Calculated members are defined in MDX, and can be very simple: MeasureA minus MeasureB. But, calculated members can also be very complex MDX expressions that implicitly request a broad set of leaf data. When designing the cube and evaluating query performance, it's important to remember that a seemingly simple calculated member such as "Average Sales of Top 10 Customers" might require a substantial volume of leaf data in order to evaluate. In this example, a dynamic evaluation of the top customers might be an expensive operation. This evaluation always takes place on the analysis server, even if the leaf data are stored in the relational database in ROLAP or HOLAP storage modes.

Analysis Services storage modes

Analysis Services supports cube partition data storage in three modes:

MOLAP

Leaf data and all aggregates are stored in the Analysis Services format on the analysis server. During processing, leaf data are pulled from the relational source and stored on the analysis server in the Analysis Services format. Aggregates are computed and stored in the Analysis Services format.

MOLAP storage is the most common Analysis Services storage mode, and provides the best performance at query time.

When there is poor bandwidth between the Teradata Database and Analysis Services database, MOLAP partition full processing speed is throttled by the OLE DB provider. Care must be taken to design the cube management system so that cube full processing is of sufficiently high performance.

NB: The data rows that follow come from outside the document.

/-- Such a member goes to MPC as ERASED at once, where a context can be had, or ends unrecovered in a P0 row (R139, R290); each once while it is wanted. -/
def lostSweep : Prog := .ask fun s => when (s.on SVE_CMAP_CFG.ENABLE 0 && !s.safe) (
  let now := s.lostWanted
  .seq (.upd (.rdc fun x => { x with lost := x.lost.filter now.contains }))
    (each (now.filter fun e => !s.rdc.lost.contains e) fun e => .ask fun t => when (t.rowP0 e.1 || (t.ctxOf e.1).isSome || t.ctxRoom 3) (.seq
      (.upd (.rdc fun x => { x with lost := x.lost ++ [e] }))
      (memberGone e.1 e.2 (memberPath e.1 e.2) ((t.headOf (memberPath e.1 e.2)).getD 0) fcHead))))

/-- What follows the end of a member's read, of a ladder or of a solve. -/
def memberSweep : Prog := .seq ctxSweep unrecSweep

/-- A member that a context has taken enters its record, which may fail (R291, R292), and the context solves if it can. -/
def recordSolve (g dd m : Nat) (crcs : List (Nat × Nat)) : Prog := .ask fun t => match t.ctxOf g with
  | some (k, x) => if t.recordFails k m x then ctxLost g x else .seq (recordWrite g m) (ctxSolve g dd m crcs)
  | none => .skip

/-- A usable member arrives (R282, R285, R286). -/
def usableArrives (g j m dd : Nat) (bs : List Byte) (crcs : List (Nat × Nat)) : Prog := .ask fun s =>
  match s.ctxOf g with
  | none => .seq (gatherMember g j m bs) (deliver g j bs)
  | some (_, x) =>
    let was := x.handed.any fun e => e.1 == j
    if x.members.any fun y => y.j == j && y.st == 1 then .skip
    else if was ∧ !x.begun then all [
      setRctx g fun y => { y with handed := y.handed.filter (fun e => e.1 != j), members := y.members.filter fun e => e.j != j }, deliver g j bs]
    else all [
      setRctx g fun y => { y with begun := true, handed := y.handed.filter (fun e => e.1 != j)
                                  members := y.members.filter (fun e => e.j != j) ++ [{ j, st := 1, bytes := bs }] },
      ladderBegun g, deliver g j bs, recordSolve g dd m crcs]

/-- A hand-off arrives: SOFT, or ERASED; a rebuild request (R284, R286, R290). -/
def handOffArrives (g j m dd kind : Nat) (soft : Bool) (bs : List Byte) (rel : List Nat) (crcs : List (Nat × Nat)) : Prog := .ask fun s =>
  if m = 0 then when (kind != 2) (unrecovered g j)
  else if (s.ctxOf g).isNone ∧ !s.ctxRoom kind then emit (.event "read again" [g, j])
  else all [
    when (s.ctxOf g).isNone (ctxOpen g j kind m),
    .ask fun t => match t.ctxOf g with
      | none => .skip
      | some (_, x) =>
        let isSoft := soft && t.on MPC_CFG.SOFT_EN 0 && decide ((x.held 2).length < 7)
        when (!(x.members.any fun y => y.j == j && y.st == 1)) (setRctx g fun y => { y with
          members := y.members.filter (fun e => e.j != j) ++ [if isSoft then { j, st := 2, bytes := bs, rel } else { j, st := 3 }]
          handed := y.handed.filter (fun e => e.1 != j) ++ [(j, kind)] }),
    recordSolve g dd m crcs]

/-- An encode slot of a row, and changes to it. -/
def State.encOf (s : State) (g : Nat) : Option EncSlot := s.mpc.enc.find? fun e => e.row == g
def setEnc (g : Nat) (f : EncSlot → EncSlot) : Prog := .upd (.mpc fun x => { x with enc := x.enc.map fun e => if e.row == g then f e else e })
def encFree (g : Nat) : Prog := .seq (.upd (.mpc fun x => { x with enc := x.enc.filter fun e => e.row != g })) mpcShow

/-- VSN after the one given: modulo 2^24, 0 skipped (R279). -/
def vsnNext (v : Nat) : Nat := if (v + 1) % 2 ^ 24 = 0 then 1 else (v + 1) % 2 ^ 24

/-- The Keeper raises VSN_MARK by 65,536 whenever NEXT comes within 4,096 of it (R510). -/
def vsnMarked : Prog := .ask fun s =>
  when (decide ((s.kpr.vsnMark + 2 ^ 24 - s.get MPC_VSN.NEXT 0) % 2 ^ 24 ≤ 4096))
    (.upd (.kpr fun k => { k with vsnMark := (k.vsnMark + 65536) % 2 ^ 24 }))

/-- A row's first data member is accepted for encoding: it takes the lowest free slot and its VSN (R279, R281). Members written under an
older tag do not count for this write (R171). -/
def encOpen (g kgen : Nat) : Prog := .ask fun s =>
  let k := ((List.range 64).find? fun k => !(s.mpc.enc.any fun e => e.k == k)).getD 0
  all [
    .upd (.wrc fun x => { x with rows := x.rows.filter fun r => r.row != g }),
    .upd (.mpc fun x => { x with enc := x.enc ++ [{ k, row := g, tag := tagOf (s.get MPC_VSN.NEXT 0) kgen }] }),
    setF MPC_VSN.NEXT 0 (vsnNext (s.get MPC_VSN.NEXT 0)), vsnMarked, mpcShow]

Most MOLAP cubes require 20-30 percent of the storage of the corresponding source data as stored in the relational database (data only, no indexes). Of this storage, approximately half is required by the leaf MOLAP data, and half by the aggregations. Cubes that contain Distinct Count measures have somewhat larger aggregations.

ROLAP

Detailed data and aggregates (if any) are stored in the relational database. As stated earlier, in the Teradata Database / Analysis Services configuration, ROLAP aggregates created by Analysis Services are not supported: ROLAP storage in this case means ROLAP with zero aggregates as defined in the Storage Design Wizard. To ensure ROLAP aggregates are set to zero, run the Storage Design Wizard, and on the Set Aggregation Options pane set performance gain to 0 percent. Aggregates used in this scenario would need to be created through the Teradata Aggregate Join index feature. See the Teradata Database and Client User Documentation for information on implementing Aggregate Join indexes.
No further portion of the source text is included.